Levantei a sobrancelha, ela não podia estar perguntando sério.

─ Entendi. ─ Anahi assentiu, mas não se moveu para sair.

─ Algum problema? ─ Perguntei, já sem paciência.

─ Não! ─ Respondeu no mesmo instante. ─ Vou voltar para o meu trabalho. ─ Ela estava... disfarçando alguma coisa? ─ E ter outra briga com a secretária do Sr. Patterson.

A mulher saiu da sala tão rápido que o seu cabelo foi apenas um borrão loiro.

Passei o restante do dia no escritório. Por causa da faculdade, Anahi saiu uma hora mais cedo. Outro problema. O que deu em mim para efetivar uma pessoa que nem sequer havia terminado a faculdade? Era claro que os estudos poderiam atrapalhar seu desempenho no trabalho, ou o contrário. Mas, pela primeira vez, eu não pensei o suficiente. E isso pode ter sido um erro.

Antes do elevador parar, antes das portas se abrirem e eu sair, já escutava uma risada escandalosa que tomava conta do ambiente. Não era reconhecida, mas eu torcia para que não fosse quem eu estava imaginando. A irritação apareceu só em imaginar.

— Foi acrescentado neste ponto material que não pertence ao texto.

/-- What the join unit's turn is. R188: outside an emission, with both cursors below `N`, it takes `ADVF`, `ADVB` or
`EMITX` as the value at `I` is less than, greater than or equal to the one at `J`; R192: with a cursor at `N` it sets
`JEND`; R191: inside an emission it is `EMITX`, whatever the cursors' values, and nothing else. -/
def Obligations.TheJoinUnitComparesValuesOnly : Prop :=
  ∀ (s : State) (rest : List Event), s.agenda = .agent .join :: rest → s.phase = .join → s.jend = false →
    let u := { s with agenda := rest }
    let vf := entryValue (memRead s .fwd s.i)
    let vb := entryValue (memRead s .bwd s.j)
    (emitting s = true → step s = exec .emitx u) ∧
    (emitting s = false →
      (s.params.n ≤ s.i ∨ s.params.n ≤ s.j → step s = .next { u with jend := true }) ∧
      (s.i < s.params.n → s.j < s.params.n →
        (vf < vb → step s = .next { u with i := s.i + 1 }) ∧
        (vb < vf → step s = .next { u with j := s.j + 1 }) ∧
        (vf = vb → step s = exec .emitx u)))

/-- R270, R271: reset at any time gives every piece of state its value of R39, whatever ran before. -/
def Obligations.ResetAtAnyTimeGivesTheResetValues : Prop :=
  ∀ (s : State) (rest : List Event), s.agenda = .reset :: rest →
    ∃ t, step s = .next t ∧ ResetValues t ∧ t.params = s.params ∧ t.agenda = rest

/-- R39: the machine right after reset, with `KBITS = 24` (R6). -/
def Obligations.TheResetStateHoldsTheResetValues : Prop :=
  ResetValues State.reset ∧ State.reset.params.kbits = 24 ∧ State.reset.params.Ok

/-- The invariants below hold right after reset. -/
def Obligations.TheInvariantsHoldAfterReset : Prop :=
  StatusInv State.reset ∧ CapacityInv State.reset ∧ CanonInv State.reset ∧ CursorInv State.reset ∧
    SearchInv State.reset

/-- R240: no step of the core faults or is refused; an accepted command cannot fail. -/
def Obligations.NoStepFails : Prop := ∀ s : State, ∃ t, step s = .next t

/-! ### The cipher (40_layers.md to 43_cascade.md), for any tables that meet R20 and R21 -/

/-- R20, R21, R121, R123: the literal tables are mutual inverses and bit 23 is a fixed point, both ways. -/
def Obligations.TheLiteralTablesAreMutualInverses : Prop :=
  present24.Ok ∧ (∀ j : Fin 24, present24.perm[present24.invperm[j]] = j) ∧ present24.invperm[23] = 23

/-- R129: the layers undo each other, and the permutation layers keep bit 23. -/
def Obligations.TheLayersUndoEachOther : Prop :=
  ∀ (T : Tables) (s : Block), T.Ok →
    invSLayer T (sLayer T s) = s ∧ sLayer T (invSLayer T s) = s ∧ invPLayer T (pLayer T s) = s ∧
      pLayer T (invPLayer T s) = s ∧ (pLayer T s).getLsbD 23 = s.getLsbD 23 ∧
      (invPLayer T s).getLsbD 23 = s.getLsbD 23

/-- R125 to R128: each nibble goes through the table on its own; bit `i` goes to bit `PERM[i]`, and back. -/
def Obligations.LayersWorkNibbleByNibbleAndBitByBit : Prop :=
  ∀ (T : Tables) (s : Block), T.Ok →
    (∀ j : Fin 6, (sLayer T s).extractLsb' (4 * j.val) 4 = T.sbox[(s.extractLsb' (4 * j.val) 4).toFin] ∧
      (invSLayer T s).extractLsb' (4 * j.val) 4 = T.invsbox[(s.extractLsb' (4 * j.val) 4).toFin]) ∧
    (∀ n : Fin 24, (pLayer T s).getLsbD T.perm[n].val = s.getLsbD n.val ∧
      (invPLayer T s).getLsbD n.val = s.getLsbD T.perm[n].val)

/-- Round key 0 is zero for every master key; so the first round of encryption and the last of decryption are unkeyed.
This is the reading R144 itself chooses (decision D10) of an ambiguous sentence, and log 10 names it (DEDUCED). -/
def Obligations.RoundKeyZeroIsZero : Prop :=
  ∀ (T : Tables) (k s : Block),
    (keySchedule T k)[0] = 0 ∧ rkx (ksLoad k) = 0 ∧ addKey s (keySchedule T k)[0] = s ∧
      encRound T s (keySchedule T k)[0] = pLayer T (sLayer T s) ∧
      decRound T s (keySchedule T k)[0] = invSLayer T (invPLayer T s)

/-- R148: where the master key sits in the register after updates 1, 2 and 3 (the counters of updates 2 and 3 are at bits
16 and 15), and the first round keys in terms of it; two keys never have the same whole schedule; the register after
the first update where `SBOX[0] = 0xC`. -/
def Obligations.TheFirstRoundKeysDetermineTheKey : Prop :=
  ∀ T : Tables,
    (∀ k : Block,
      (keyRegAfter T k 1).extractLsb' 37 24 = k ∧ ((ksLoad k).rotateLeft 61).extractLsb' 76 4 = 0 ∧
      (keyRegAfter T k 2).extractLsb' 18 24 = k ∧
      (keyRegAfter T k 3).extractLsb' 0 23 = k.extractLsb' 1 23 ^^^ 0x18000 ∧
      (keySchedule T k)[1] = (k &&& 7) <<< 21 ∧
      (keySchedule T k)[2].extractLsb' 2 22 = k.extractLsb' 0 22 ∧ (keySchedule T k)[2].extractLsb' 0 2 = 1 ∧
      (keySchedule T k)[3].extractLsb' 0 7 = k.extractLsb' 17 7 ^^^ 1) ∧
    (∀ k k' : Block, keySchedule T k = keySchedule T k' → k = k') ∧
    (sbox T 0 = 0xC → ∀ k : Block,
      keyRegAfter T k 1 = (0xC : KeyReg) <<< 76 ||| k.setWidth 80 <<< 37 ||| 0x8000)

Saí do elevador, passando pela porta de vidro que separava aquele ambiente de trabalho no segundo andar. Ali, havia um grande escritório compartilhado, equipes ocupando o mesmo espaço, duas mesas com um layout vantajoso. A mesa se parecia com um X esticado e as bordas arredondadas. Havia espaço para 6 pessoas e, no meio, havia um espaço limpo que poderia ser usado na hora de criar projetos. E bem ali naquele espaço, ao lado da cadeira de Mike William, Anahi Lopez estava sentada, rindo com toda a equipe que deveria estar trabalhando.

Todos os outros pararam no mesmo instante quando me viram, imediatamente começaram a fingir estar trabalhando, como se eu fosse algum idiota cego.

Mike William fingiu uma tosse, e só assim Anahi olhou para o lado, me encontrando ali.

Um rápido relance de surpresa passou por seu rosto, mas ela engoliu saliva e ergueu a cabeça. O que há de errado com essa mulher?

─ Eu te liberei uma hora atrás, você não devia estar em casa a essa hora?─ Controlei minhas palavras.

─ Mike vai me dar uma carona. ─ Deu tapinhas no ombro do rapaz e voltou a sorrir. ─ Chegarei rapidinho.

Respirei fundo.

Mulher, você não faz ideia do que está se metendo.

Sem mais nada a dizer, me virei e saí do escritório, irritado com o cinismo da loira.